Fellow Dopers...Please Help

I wrote a rather lengthy reply last night which apparently got eaten by the hamsters. (It was brilliant, I’ll tell ya. Had it posted a new age of world peace, riches beyond imagining and sobriety for all would have begun. Alas, a truncated version is all you get)

Congrats on speaking. Keep it up.

Now the hard part. A.A. is a program which you have to actually work. It ain’t easy. You need to find a sponsor so that you can start the process.

A.A. isn’t about just not drinking. It is about living a life that is happy, joyous and free. To do that you have to clean up the wreckage that exists now. The 12 steps are tools you use to do so.

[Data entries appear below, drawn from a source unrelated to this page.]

/-- R275. WKSTAT. -/
def execWkstat (d a : BitVec 5) (fsel : BitVec 2) (rel : BitVec 1) (s : State) : Out :=
  s.finish (do
    s.needOperand (decide ((s.x a).toNat ≤ 7) && fsel != 3) s.openVal
    let cl := clusterOf s.cur.core
    let th := (s.x a).toNat
    let t := (s.cluster cl).thread th
    if t.who.dom != s.me.dom then .ok (s.setX d 0).advance
    else
      let s1 := if rel == 1 && (t.state == .ended || t.state == .faulted) then s.modCluster cl (·.clearThread th) else s
      .ok (s1.setX d (t.field fsel.toNat)).advance)

/-! ## Instructions (R276, R277) -/

/-- A register of the issuing thread. -/
def State.w (s : State) (n : BitVec 4) : Word := SMap.getD s.thread.regs n.toNat 0
/-- A thread with a register written. -/
def Thread.setW (t : Thread) (n : BitVec 4) (v : Word) : Thread := { t with regs := SMap.set t.regs n.toNat v }

/-- R281. A thread faults: it becomes FAULTED with its cause, its word index and the fault address, and its fault line
receives 1. -/
def State.walkFaultOf (s : State) (cl th : Nat) (cause : BitVec 8) (addr : Word) : State :=
  ((s.modThread cl th (fun t => { t with state := .faulted, cause := cause, last := t.pc, faultAddr := addr })).modCluster cl
    (·.dropDigest th)).eventAdd cl ((s.cluster cl).thread th).fev 1

/-- R281. The issuing thread faults. -/
def State.walkFault (s : State) (cause : BitVec 8) (addr : Word) : State := s.walkFaultOf s.wk.1 s.wk.2 cause addr

/-- R277. A thread that has executed its instruction, going to another. -/
def Thread.stepTo (t : Thread) (pc : Int) : Thread := { t with pc := pc, last := t.pc, steps := t.steps + 1 }
/-- R277. The issuing thread has executed an instruction that does not transfer. -/
def State.walkNext (s : State) : State := s.modWk (fun t => t.stepTo (t.pc + 1))
/-- An instruction that writes a register of the issuing thread. -/
def State.walkPut (s : State) (d : BitVec 4) (v : Word) : Out := .next (s.modWk (·.setW d v)).walkNext
/-- A branch of the issuing thread. -/
def State.walkBranch (s : State) (taken : Bool) (imm : BitVec 14) : Out :=
  .next (if taken then s.modWk (fun t => t.stepTo (t.pc + imm.toInt)) else s.walkNext)
/-- R281. An instruction of the issuing thread that may fault, with no effect when it does but the A and D bits of its
translation (R291). -/
def walkDo (r : Except (State × Fail) State) : Out :=
  .next (match r with
    | .ok t => t.walkNext
    | .error (t, f) => t.walkFault f.cause f.val)
/-- Fault with ILLEGAL_OPERAND unless a condition holds. -/
def State.walkNeed (s : State) (b : Bool) : Except (State × Fail) Unit :=
  if b then .ok () else .error (s, ⟨Cause.illegalOperand, s.openVal⟩)

/-- R277. WNOP. -/
def execWnop (s : State) : Out := .next s.walkNext
/-- R277. WADD. -/
def execWadd (d a b : BitVec 4) (s : State) : Out := s.walkPut d (s.w a + s.w b)
/-- R277. WSUB. -/
def execWsub (d a b : BitVec 4) (s : State) : Out := s.walkPut d (s.w a - s.w b)
/-- R277. WAND. -/
def execWand (d a b : BitVec 4) (s : State) : Out := s.walkPut d (s.w a &&& s.w b)
/-- R277. WOR. -/
def execWor (d a b : BitVec 4) (s : State) : Out := s.walkPut d (s.w a ||| s.w b)
/-- R277. WXOR. -/
def execWxor (d a b : BitVec 4) (s : State) : Out := s.walkPut d (s.w a ^^^ s.w b)
/-- R277. WSHL. -/
def execWshl (d a b : BitVec 4) (s : State) : Out := s.walkPut d (s.w a <<< bits (s.w b) 5 0)
/-- R277. WSHR. -/
def execWshr (d a b : BitVec 4) (s : State) : Out := s.walkPut d (s.w a >>> bits (s.w b) 5 0)
/-- R277. WADDI. -/
def execWaddi (d a : BitVec 4) (imm : BitVec 14) (s : State) : Out := s.walkPut d (s.w a + sext imm)
/-- R277. WMULI. -/
def execWmuli (d a : BitVec 4) (imm : BitVec 14) (s : State) : Out := s.walkPut d (s.w a * sext imm)
/-- R277. WLDI. -/
def execWldi (d : BitVec 4) (imm : BitVec 18) (s : State) : Out := s.walkPut d (sext imm)

/-- The FP32 value of the low half of a register. -/
def walkFp (v : Word) : Val := (widthFmt 0).value (v.toNat % 2 ^ 32)
/-- R277. WFLT. -/
def execWflt (d a b : BitVec 4) (s : State) : Out :=
  s.walkPut d (w64 (compareFp true Val.lt (walkFp (s.w a)) (walkFp (s.w b))).1)
/-- R277. WFLE. -/
def execWfle (d a b : BitVec 4) (s : State) : Out :=
  s.walkPut d (w64 (compareFp true (fun x y => x.lt y || x.eq y) (walkFp (s.w a)) (walkFp (s.w b))).1)
/-- R277. WBEQ. -/
def execWbeq (a b : BitVec 4) (imm : BitVec 14) (s : State) : Out := s.walkBranch (s.w a == s.w b) imm
/-- R277. WBNE. -/
def execWbne (a b : BitVec 4) (imm : BitVec 14) (s : State) : Out := s.walkBranch (s.w a != s.w b) imm
/-- R277. WBLTU. -/
def execWbltu (a b : BitVec 4) (imm : BitVec 14) (s : State) : Out := s.walkBranch ((s.w a).ult (s.w b)) imm
/-- R277. WJ. -/
def execWj (imm : BitVec 14) (s : State) : Out := s.walkBranch true imm

/-! ## Memory (R278) -/

/-- R92 check 6. The alignment of an access of a size. -/
def naturalAlign (n : Nat) : Nat := if n = 2 ∨ n = 4 ∨ n = 8 ∨ n = 16 then n else 1

/-- R278. The places a walk thread reaches: the own cluster memory, translated space, the scratchpads of its cluster. -/
def walkRegion (core : Nat) (a : Word) : Bool :=
  match decodeRegion core a with
  | .ok (.cmem _ _) => true
  | .ok .translated => true
  | .ok (.spad c _) => decide (clusterOf c = clusterOf core) && isPeerAddr a
  | _ => false

/-- R262, R278. The cluster's lock table refuses an access of the walker. -/
def State.walkLocked (s : State) (core : Nat) (l : Loc) (n : Nat) (write : Bool) : Bool :=
  (s.cluster (clusterOf core)).locks.any (·.refuses write (lockAddr core l) n)

/-- R278. The checks of an access of the issuing thread through a window, before its translation. -/
def State.walkCheck (s : State) (c : BitVec 2) (a : Word) (n : Nat) (write : Bool) : Res Unit := do
  let t := s.thread
  checkCap (t.win.getD c.toNat Reg.zero) t.who.dom t.who.priv (if write then .store else .load) a n (naturalAlign n)
  ensure (walkRegion t.who.core a && walkRegion t.who.core (a + w64 (n - 1))) Cause.pageFault a

/-- R262, R278. The checks of an access of the issuing thread on the places of its bytes: locks, and poison for a load. -/
def State.walkPlaces (s : State) (a : Word) (n : Nat) (write : Bool) (ls : List Loc) : Res Unit := do
  ensure (!ls.head?.any (fun l => s.walkLocked s.thread.who.core l n write)) Cause.rangeLocked a
  ensure (write || !ls.any (fun l => s.poisonAt l 1)) Cause.poisonConsumed a

/-- R278. An access of the issuing thread through a window: the state and the places of its bytes, or the state that its
translation leaves (R291) and the fault. -/
def State.walkAccess (s : State) (c : BitVec 2) (a : Word) (n : Nat) (write : Bool) : Except (State × Fail) (State × List Loc) :=
  match s.walkCheck c a n write with
  | .error f => .error (s, f)
  | .ok () =>
    let who := s.thread.who
    match s.copyBytes who a.toNat write n with
    | .error f => .error (s.bytesTouched who a.toNat f.val write, f)
    | .ok (s1, ls, _) =>
      match s1.walkPlaces a n write ls with
      | .error f => .error (s1, f)
      | .ok () => .ok (s1, ls)

/-- R134, R184. Bytes written by the walker: a granule that they cover whole loses its poison mark. -/
def State.walkWrite (s : State) (ls : List Loc) (v : Nat) : State := (s.putBytes ls v).clearCovered (ls.map (fun l => (l, 1)))

/-- R277. The address of a walker access. -/
def State.walkAddr (s : State) (c : BitVec 2) (a : BitVec 4) (imm : BitVec 14) : Word :=
  (s.thread.win.getD c.toNat Reg.zero).word + s.w a + sext imm

/-- R277, R278. A walker load of `n` bytes. -/
def State.walkLoad (s : State) (d a : BitVec 4) (c : BitVec 2) (imm : BitVec 14) (n : Nat) : Out :=
  walkDo (do
    let (s1, ls) ← s.walkAccess c (s.walkAddr c a imm) n false
    .ok (s1.modWk (·.setW d (w64 (s1.bytesAt ls)))))
/-- R277, R278. A walker store of `n` bytes. -/
def State.walkStore (s : State) (d a : BitVec 4) (c : BitVec 2) (imm : BitVec 14) (n : Nat) : Out :=
  walkDo (do
    let (s1, ls) ← s.walkAccess c (s.walkAddr c a imm) n true
    .ok (s1.walkWrite ls (s.w d).toNat))

/-- R277. WLD.B. -/
def execWldB (d a : BitVec 4) (c : BitVec 2) (imm : BitVec 14) (s : State) : Out := s.walkLoad d a c imm 1
/-- R277. WLD.H. -/
def execWldH (d a : BitVec 4) (c : BitVec 2) (imm : BitVec 14) (s : State) : Out := s.walkLoad d a c imm 2
/-- R277. WLD.W. -/
def execWldW (d a : BitVec 4) (c : BitVec 2) (imm : BitVec 14) (s : State) : Out := s.walkLoad d a c imm 4
/-- R277. WLD.D. -/
def execWldD (d a : BitVec 4) (c : BitVec 2) (imm : BitVec 14) (s : State) : Out := s.walkLoad d a c imm 8
/-- R277. WST.B. -/
def execWstB (d a : BitVec 4) (c : BitVec 2) (imm : BitVec 14) (s : State) : Out := s.walkStore d a c imm 1
/-- R277. WST.H. -/
def execWstH (d a : BitVec 4) (c : BitVec 2) (imm : BitVec 14) (s : State) : Out := s.walkStore d a c imm 2
/-- R277. WST.W. -/
def execWstW (d a : BitVec 4) (c : BitVec 2) (imm : BitVec 14) (s : State) : Out := s.walkStore d a c imm 4
/-- R277. WST.D. -/
def execWstD (d a : BitVec 4) (c : BitVec 2) (imm : BitVec 14) (s : State) : Out := s.walkStore d a c imm 8

/-! ## The row buffer (R277, R280) -/

/-- R277. WZROW. -/
def execWzrow (s : State) : Out := .next (s.modWk (fun t => { t with row := 0 })).walkNext

/-- A row buffer with `n` bytes from an offset on replaced. -/
def putRow (row : BitVec 2048) (o n v : Nat) : BitVec 2048 :=
  let m := (2 ^ (8 * n) - 1) * 2 ^ (8 * o)
  (row &&& ~~~(BitVec.ofNat 2048 m)) ||| BitVec.ofNat 2048 (v % 2 ^ (8 * n) * 2 ^ (8 * o))

/-- R277. WRINS. -/
def execWrins (d a : BitVec 4) (sn : BitVec 2) (imm : BitVec 14) (s : State) : Out :=
  walkDo (do
    let o := (s.w a + sext imm).toNat
    let n := 2 ^ sn.toNat
    s.walkNeed (decide (o % n = 0) && decide (o ≤ 256 - n))
    .ok (s.modWk (fun t => { t with row := putRow t.row o n (s.w d).toNat })))

/-- R277. WEMIT. -/
def execWemit (a : BitVec 4) (c : BitVec 2) (imm : BitVec 14) (s : State) : Out :=
  walkDo (do
    let n := imm.toInt.toNat
    s.walkNeed (decide (1 ≤ imm.toInt) && decide (imm.toInt ≤ 256))
    let (s1, ls) ← s.walkAccess c (s.walkAddr c a 0) n true
    .ok (s1.walkWrite ls s.thread.row.toNat))

/-- R277. WSIG. -/
def execWsig (e : BitVec 4) (s : State) : Out := .next (s.walkNext.eventAdd s.wk.1 e.toNat 1)
/-- R277. WEND. -/
def execWend (a : BitVec 4) (s : State) : Out :=
  .next (s.modWk (fun t => { t.stepTo t.pc with state := .ended, exitVal := s.w a }))

/-! ## Digests (R279) -/

/-- R277, R279. WDINIT. -/
def execWdinit (s : State) : Out := .next (s.modWk (fun t => { t with digest := some ⟨shaInit, [], 0, false⟩ })).walkNext

/-- R279. A cluster whose digest unit is asked for a block by a thread. -/
def Cluster.requestDigest (k : Cluster) (th : Nat) : Cluster := { k with digestQ := k.digestQ ++ [th] }

/-- R279. The thread waits on the digest unit. -/
def Thread.awaitsDigest (t : Thread) : Bool := t.digest.any (fun g => decide (128 ≤ g.msg.length))

/-- R277, R279. WDABS. -/
def execWdabs (a : BitVec 4) (s : State) : Out :=
  .next (match s.thread.digest with
    | none => s.walkFault Cause.illegalOperand s.openVal
    | some g =>
      let g1 := { g with msg := g.msg ++ bytesOfNum 8 (s.w a).toNat, len := g.len + 8 }
      let s1 := s.modWk (fun t => { t with digest := some g1 })
      (if 128 ≤ g1.msg.length then s1.modCluster s.wk.1 (·.requestDigest s.wk.2) else s1).walkNext)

It will be painful. It will hurt. But, once you get through them, it is wonderful. You will be in a place where your past drinking is not the center of your life. The guilt, shame, anger and pain from that period will be dealt with so you can live without all the baggage.

And then comes peace.

Slee

Thank you for your explanation of AA, it is helpful to know how it’s supposed to work.

I can imagine how brilliant your original reply was! Alas it is lost to the ether, where gremlins are reading it and marveling at your brilliance.

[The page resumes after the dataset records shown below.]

-- ==== Sys2Proof/Machine/ContextControl.lean ====
section
/-!
DEFINITION. Context control: majors 0x00 to 0x04 (R98, R104 to R107), the line that a context enters (R71, R72), user-level
interrupts (R100, R101), deferred traps (R424), the debugger, and heads that are no instruction (R80 to R83).
-/

namespace Sys2Proof.Machine

/-! ## Ends, waits and fences -/

/-- R104. NOP. -/
def execNop (s : State) : Out := .next s.advance

/-- R97. The context's counters are all zero. -/
def Ctx.quiet (c : Ctx) : Bool := c.cntLoad == 0 && c.cntStore == 0 && c.cntCopy == 0 && c.cntTile == 0

/-- A helper slot of a core: suspended under the resident handler, or in its place. -/
def State.slot (s : State) (core n : Nat) : Ctx := (SMap.find (s.core core).suspended n).getD (s.ctx ⟨core, n⟩)
/-- The state with a helper slot changed, wherever it is. -/
def State.modSlot (s : State) (core n : Nat) (f : Ctx → Ctx) : State :=
  match SMap.find (s.core core).suspended n with
  | some x => s.modCore core (fun c => { c with suspended := SMap.set c.suspended n (f x) })
  | none => s.modCtx ⟨core, n⟩ f
/-- R86, R93. The helper slots of a core that are not FREE, bit i for hi. -/
def State.busySlots (s : State) (core : Nat) : Nat :=
  (((List.range 10).filter (fun n => (s.slot core n).life != .free)).map (2 ^ ·)).foldl (· + ·) 0

/-- R86. The checks that the control context's HEND makes at issue. -/
def State.hendChecks (s : State) : Chk Unit := do
  s.needOperand (!s.myCore.vsqSusp) 0x810
  s.needOperand (!s.myCore.mxSusp) 0x818
  s.needOperand (!s.myCore.cpSusp) 0x830
  s.needOperand (decide (s.busySlots s.cur.core = 0)) (w64 (s.busySlots s.cur.core))

/-- R104. HEND's wait is over: counters zero, and for the control context the sequencer empty. -/
def State.hendReady (s : State) : Bool := s.me.quiet && (s.helper || s.myCore.seq.isEmpty)

/-- R85. A helper that has ended, with its exit value. -/
def Ctx.endHelper (c : Ctx) : Ctx :=
  { c with life := .ended, exitVal := (c.reg 1).word, waiting := false, gpos := 0, deferred := [], arrivals := [] }

/-- R86. The control context ends, and with it the core's item. -/
def State.endControl (s : State) : State :=
  s.endItem s.cur.core false

/-- R104. HEND. -/
def execHend (s : State) : Out :=
  if s.helper then .next (s.waitFor s.hendReady (s.modMe Ctx.endHelper))
  else s.finish (do
    s.hendChecks
    .ok (s.waitFor s.hendReady s.endControl))

/-- R364. The RUNNING slice of a core is DONE. -/
def Core.endSlice (c : Core) : Core :=
  { c with slices := c.slices.map (fun x => if x.running then { x with running := false, ready := false, grace := false } else x) }

/-- R104. YIELD: in the control context the slice ends, and its resident handler yields the core (R250); a helper stands aside
for at most 11 cycles. -/
def execYield (s : State) : Out :=
  .next (if s.helper then s.advance.modMe (fun c => { c with standAside := 11, passed := [] })
    else if s.myCore.preempted then s.handlerYield s.cur.core
    else s.advance.modMyCore (·.endSlice))

/-- R104, R154, R157. VSYNC; VLOOP's window begins anew. -/
def execVsync (s : State) : Out :=
  s.controlOnly (do
    s.needOperand (!s.myCore.vsqSusp) 0x810
    .ok (s.waitFor s.myCore.seq.isEmpty (s.advance.modMyCore (fun c => { c with window := [] }))))

/-- R72. IFENCE: once the context's stores are performed, its fetches see the lines as they stand. -/
def execIfence (s : State) : Out :=
  .next (s.waitFor (!s.me.writesPending) (s.advance.modMe (fun c => { c with lines := [], lineVa := noLine })))

/-- R233. SHFENCE: once the context's stores are performed, the core's shape-record cache is invalidated. -/
def execShfence (s : State) : Out :=
  .next (s.waitFor (!s.me.writesPending) (s.advance.modMyCore (fun c => { c with recCache := [] })))

/-- R104. Every earlier engine operation of the context has completed. -/
def State.enginesDone (s : State) : Bool :=
  s.me.cntCopy == 0 && s.me.cntTile == 0 &&
    (s.helper || (s.myCore.seq.isEmpty && s.myCore.mxq.isEmpty && s.myCore.copies.isEmpty))

/-- R104. XFENCE: also the context's stores are performed, so that later engine reads see them. -/
def execXfence (s : State) : Out := .next (s.waitFor (s.enginesDone && !s.me.writesPending) s.advance)

/-- R104. HALT: waits as HEND does, then stops the core. -/
def execHalt (s : State) : Out :=
  s.privileged (.ok (s.waitFor s.hendReady (s.advance.modMyCore (fun c => { c with stopped := true }))))

/-- R104, R384. SNAP. -/
def execSnap (s : State) : Out := .next s.snap.advance

/-- R104. BREAK: with DBGCTL.BE the core stops with pc at the BREAK; else it traps. -/
def execBreak (s : State) : Out :=
  .next (if s.me.dbgctl then s.modMyCore (fun c => { c with broken := true })
    else s.raise Cause.trap (BitVec.allOnes 64) s.openProg)

/-- R104. DEBUGGER_RESUME: a core stopped by HALT or BREAK runs again. -/
def execDebuggerResume (core : Nat) (s : State) : Out := .next (s.modCore core (fun c => { c with stopped := false, broken := false }))

/-- A count is within a bound; 15 places none. -/
def withinBound (n : Nat) (b : BitVec 4) : Bool := b == 15 || decide (n ≤ b.toNat)

/-- R98. WAIT's tile bound: a helper's counts as 15. -/
def State.tileBound (s : State) (tl : BitVec 4) : BitVec 4 := if s.helper then 15 else tl

/-- R97, R154. TILE as a WAIT sees it: the entries of a suspended sequencer count as not issued. -/
def State.tileCount (s : State) : Nat := s.cntsOf s.cur / 2 ^ 20

/-- R98. WAIT. A helper's bound on copies is no ground for a trap, its core's copy engine suspended or not (DESIGN CHOICE, log 110). -/
def execWait (ld st cp tl : BitVec 4) (s : State) : Out :=
  s.finish (do
    let tb := s.tileBound tl
    s.needOperand (tb == 15 || !s.myCore.mxSusp) 0x818
    s.needOperand (s.helper || cp == 15 || !s.myCore.cpSusp) 0x830
    let ready := withinBound s.me.cntLoad ld && withinBound s.me.cntStore st && withinBound s.me.cntCopy cp &&
      withinBound s.tileCount tb
    let done := if tb = 15 then s.advance else s.advance.modMe Ctx.mergePending
    .ok (s.waitFor ready done))

/-! ## Helpers (R105, R106) -/

/-- R105. The helper that HSTART starts. -/
def State.newHelper (s : State) (slot a b : Nat) (entry : Word) : Ctx :=
  let old := s.ctx ⟨s.cur.core, slot⟩
  let c : Ctx := { Ctx.reset with
    life := .live, uid := s.uidNext, pc := entry, dom := s.me.dom, tvec := s.me.tvec, xlbase := s.me.xlbase
    savebase := old.savebase, dbgctl := old.dbgctl }
  (c.setReg 1 (s.me.reg a)).setReg 31 (s.me.reg b)

/-- R105. HSTART. -/
def execHstart (slot : BitVec 4) (a b : BitVec 5) (off : BitVec 16) (s : State) : Out :=
  let entry := s.relTarget off
  s.controlTarget entry (do
    s.check (s.checkTarget s.cur entry) s.openProg
    s.needOperand ((s.slot s.cur.core slot.toNat).life == .free) (zext slot)
    let h := s.newHelper slot.toNat a.toNat b.toNat entry
    let u := s.targetTouched s.cur entry
    .ok ({ u with uidNext := u.uidNext + 1 }.advance.setCtx ⟨s.cur.core, slot.toNat⟩ h))

/-- R106. HJOIN. -/
def execHjoin (d slot : BitVec 5) (s : State) : Out :=
  s.controlOnly (do
    let h := s.slot s.cur.core slot.toNat
    s.needOperand (h.life != .free) (zext slot)
    .ok (s.waitFor (h.life != .live) ((s.modSlot s.cur.core slot.toNat Ctx.joined).setX d h.exitVal).advance))

/-- R106. HSTAT. -/
def execHstat (d slot : BitVec 5) (s : State) : Out :=
  s.controlOnly (.ok (s.setX d (w64 (s.slot s.cur.core slot.toNat).life.code)).advance)

/-- R106. HKILL: the helper stops at its next group boundary, at once where it stands at one. -/
def execHkill (slot : BitVec 5) (s : State) : Out :=
  s.controlOnly (
    let c : CtxId := ⟨s.cur.core, slot.toNat⟩
    let h := s.slot s.cur.core slot.toNat
    let t := s.advance
    .ok (if h.life != .live then t
      else if h.gpos == 0 && !s.myCore.preempted then t.killHelper c
      else t.modSlot s.cur.core slot.toNat (fun x => { x with killing := true })))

There’s nothing better than waking up in the morning and realizing you are not hung-over or in need of a drink to quit shaking. That monkey not hanging on your back is quite liberating!

Slee-

I know I need a sponsor. What’s scary is that this becoming a lifelong commitment. I didn’t sign on for this! :slight_smile:

Anyway, I think the core of your post is essential. I have a very, very dear friend whom will no longer speak to me because while he believes that I have stopped drinking, he claims “I am not doing the work” to get to the bottom of “why” I drink, and that until I do so, he refuses to communicate with me. This makes me extremely sad, he’s been my bastion and friend for a long, long time. Maybe he’s right. He’s into spiritualism and insists that I read Karl Jung and others to “get my head straight”. He’s into a lot of things that I do not understand, so I do not know how to reply to him, even if he’d deign to answer me at this point. I was honestly shocked when he asked me not to call him anymore.

Not being hung over is certainly a bonus, although sleeping properly is still a struggle for me. I have never had “the shakes” and I never will. My craving for alcohol has proven to be far more psychological than physical. I could have quit any time I wanted without DT’s or some such, I just never did.

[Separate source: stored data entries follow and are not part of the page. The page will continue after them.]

/-- R328. The bytes of the header before its reserved ones. -/
def Partition.header (h : Partition) : Nat := packBytes 4 [h.stamp, h.next, h.live]

/-- R344. The places of writes, each an address, a length and a number. -/
def State.storagePlaces (s : State) (who : Who) : List (Nat × Nat × Nat) → Res (State × List (List Loc × Nat))
  | [] => .ok (s, [])
  | (a, n, v) :: rest => do
    let (s1, ls, _) ← s.copyBytes who a true n
    let (s2, more) ← s1.storagePlaces who rest
    .ok (s2, (ls, v) :: more)

/-- R329, R344. Writes of a mutation, made whole once every translation has succeeded. -/
def State.writeStorage (s : State) (who : Who) (ws : List (Nat × Nat × Nat)) : Res State := do
  let (s1, ps) ← s.storagePlaces who ws
  let s2 := ps.foldl (fun t p => t.putBytes p.1 p.2) s1
  .ok (s2.clearCovered (ps.flatMap (fun p => p.1.map (fun l => (l, 1)))))

/-! ## Search (R330, R333, R334) -/

/-- The stamps of an entry, and the entry. -/
def Partition.stampsOf (h : Partition) (i : Nat) : Except Need (Nat × Nat) := (SMap.find h.stamps i).elim (.error (.stamps i)) .ok
def Partition.entry (h : Partition) (i : Nat) : Except Need Vertex := (SMap.find h.entries i).elim (.error (.entry i)) .ok

/-- R330. An entry is visible, and live, at a stamp. -/
def Partition.isVisible (h : Partition) (stamp i : Nat) : Except Need Bool :=
  if h.next ≤ i then .ok false else (h.stampsOf i).map (fun x => decide (x.1 ≤ stamp))
def Partition.isLive (h : Partition) (stamp i : Nat) : Except Need Bool :=
  if h.next ≤ i then .ok false
  else (h.stampsOf i).map (fun x => decide (x.1 ≤ stamp) && (x.2 == 0 || decide (stamp < x.2)))

/-- The ids of a list that are live at a stamp, in its order. -/
def Partition.liveOf (h : Partition) (stamp : Nat) : List Nat → Except Need (List Nat)
  | [] => .ok []
  | i :: rest => do
    let b ← h.isLive stamp i
    let l ← h.liveOf stamp rest
    .ok (if b then i :: l else l)
/-- R330. The ids live at a stamp, rising. -/
def Partition.liveIds (h : Partition) (stamp : Nat) : Except Need (List Nat) := h.liveOf stamp (List.range h.next)
/-- R328, R330. LiveCount(S): the header's LIVE at the latest stamp. -/
def Partition.liveCount (h : Partition) (stamp : Nat) : Except Need Nat :=
  if stamp = h.stamp then .ok h.live else (h.liveIds stamp).map (·.length)

/-- R333. A traversal: the visited set V, the expanded set X and the beam B. -/
structure Walk where
  visited : SMap Dist
  done : NSet
  beam : List Found
  deriving DecidableEq, Repr

/-- R333. Visit(m). -/
def Walk.visit (w : Walk) (h : Partition) (p : IndexRec) (q m : Nat) : Except Need Walk := do
  let v ← h.entry m
  let d := p.dist q v.vec
  .ok { w with visited := SMap.set w.visited m d, beam := (rankInsert ⟨m, d⟩ w.beam).take p.width }

/-- R333. The edges of an expanded entry, in list order. -/
def Walk.follow (w : Walk) (h : Partition) (p : IndexRec) (q stamp : Nat) : List Nat → Except Need Walk
  | [] => .ok w
  | m :: rest => do
    let b ← if (SMap.find w.visited m).isNone then h.isVisible stamp m else .ok false
    let w1 ← if b then w.visit h p q m else .ok w
    w1.follow h p q stamp rest

/-- R333. The traversal, `fuel` expansions at most; every entry is expanded once. -/
def Walk.run (w : Walk) (h : Partition) (p : IndexRec) (q stamp : Nat) : Nat → Except Need Walk
  | 0 => .ok w
  | n + 1 =>
    match w.beam.find? (fun f => !NSet.has w.done f.id) with
    | none => .ok w
    | some f => do
      let v ← h.entry f.id
      let w1 ← { w with done := NSet.add w.done f.id }.follow h p q stamp v.edges
      w1.run h p q stamp n

/-- Distances of listed ids added to a visited set. -/
def addDistances (h : Partition) (p : IndexRec) (q : Nat) : SMap Dist → List Nat → Except Need (SMap Dist)
  | v, [] => .ok v
  | v, e :: rest => do
    let x ← h.entry e
    addDistances h p q (SMap.set v e (p.dist q x.vec)) rest

/-- R333. The fallback, from an id upward: `need` more live entries join V. -/
def Partition.fallback (h : Partition) (p : IndexRec) (q stamp : Nat) : Nat → Nat → Nat → SMap Dist → Except Need (SMap Dist)
  | 0, _, _, v => .ok v
  | _ + 1, _, 0, v => .ok v
  | fuel + 1, e, need + 1, v => do
    let b ← h.isLive stamp e
    if b && (SMap.find v e).isNone then do
      let v1 ← addDistances h p q v [e]
      h.fallback p q stamp fuel (e + 1) need v1
    else h.fallback p q stamp fuel (e + 1) (need + 1) v

/-- R333. Search(q, S, exact): the visited set. -/
def Partition.search (h : Partition) (p : IndexRec) (q stamp : Nat) (exact : Bool) : Except Need (SMap Dist) := do
  let count ← if exact then .ok 0 else h.liveCount stamp
  if exact || decide (count ≤ p.width) then do
    let ids ← h.liveIds stamp
    addDistances h p q [] ids
  else do
    let root ← h.isVisible stamp 0
    let w0 : Walk := ⟨[], [], []⟩
    let w1 ← if root then w0.visit h p q 0 else .ok w0
    let w ← w1.run h p q stamp h.next
    let have_ ← h.liveOf stamp (w.visited.map (·.1))
    h.fallback p q stamp h.next 0 (min count p.width - have_.length) w.visited

/-- R334. The result of a search. -/
def Partition.result (h : Partition) (p : IndexRec) (q stamp : Nat) (exact : Bool) : Except Need (List Found) := do
  let v ← h.search p q stamp exact
  let ids ← h.liveOf stamp (v.map (·.1))
  .ok (ranked ((v.filter (fun e => ids.contains e.1)).map (fun e => ⟨e.1, e.2⟩)))

/-! ## Insert and delete (R335, R336, R341) -/

/-- Numbers in rising order. -/
def sortNat (l : List Nat) : List Nat :=
  l.foldl (fun acc x => (acc.filter (fun y => decide (y ≤ x))) ++ x :: acc.filter (fun y => decide (x < y))) []

/-- R335. The distances from a vector of listed entries, `x` being that of the new entry `n`. -/
def Partition.distances (h : Partition) (p : IndexRec) (n x from_ : Nat) : List Nat → Except Need (List Found)
  | [] => .ok []
  | e :: rest => do
    let v ← if e = n then .ok x else (h.entry e).map (·.vec)
    let l ← h.distances p n x from_ rest
    .ok (⟨e, p.dist from_ v⟩ :: l)

/-- R335. The edges of an entry with the new entry `n` among them, `x` its vector. -/
def Partition.replaced (h : Partition) (p : IndexRec) (n x m stamp : Nat) : Except Need (List Nat) := do
  let v ← h.entry m
  if v.edges.length < p.dmax then .ok (v.edges ++ [n])
  else do
    let live ← h.liveOf stamp v.edges
    let order ← h.distances p n x v.vec (live ++ [n])
    .ok (((ranked order).map (·.id) ++ sortNat (v.edges.filter (fun e => !live.contains e))).take p.dmax)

FWIW, I’m proud of you for taking that first step and being open to the future ones.

If you think about drinking or A.A. in those kind of terms, you will likely have problems.

Don’t worry about next year. Don’t worry about next month, week, or even tomorrow. One day at a time is a well known A.A. saying for a reason. Worry about today. Do what you should today and let tomorrow take care of itself.

I am sorry to hear about your friend. I suspect that he has dealt with ‘dry drunks’. Those are folks who quit drinking but haven’t done anything else. Many, if not all, dry drunks continue the same sort of behaviors even though they are not actively drinking. I have known a few. They all seem baffeled as to why their lives have not really changed even though they are not drinking.

The reason is, of course, that they haven’t fixed the problems in their lives and continue doing the same shit that did not work when they were drinking.

Slee

If you’ll excuse me the Hallmark Moment,

LIFE is a lifelong commitment, mister. Do you want to live or do you want to be a ship in a bottle? Every day you stay outside of the bottle and live is a victory. On minute, one hour, one day at a time.

/Hallmark moment

Maybe the “dry drunk” thing is what he’s referring to, although he never called it that. The last conversation I had with him he kept referencing “not doing the work” and “peeling back layers of darkness”. I honestly don’t feel like I have some tortured memories that caused me to drink…it was something I did with all my mates in the Army starting when I was 18, then just became habitual.

Oh I know. I was just messing around. I want to live outside the bottle.

Foie, how are you doing now?

Please keep trying no matter what, and keep talking.

-Sober 31.2 years

FGiE - You might want to look at the “Ask the Amazon Bookseller” thread. Maybe something you can do to make money.

StG

How are you doing? Hope all is well.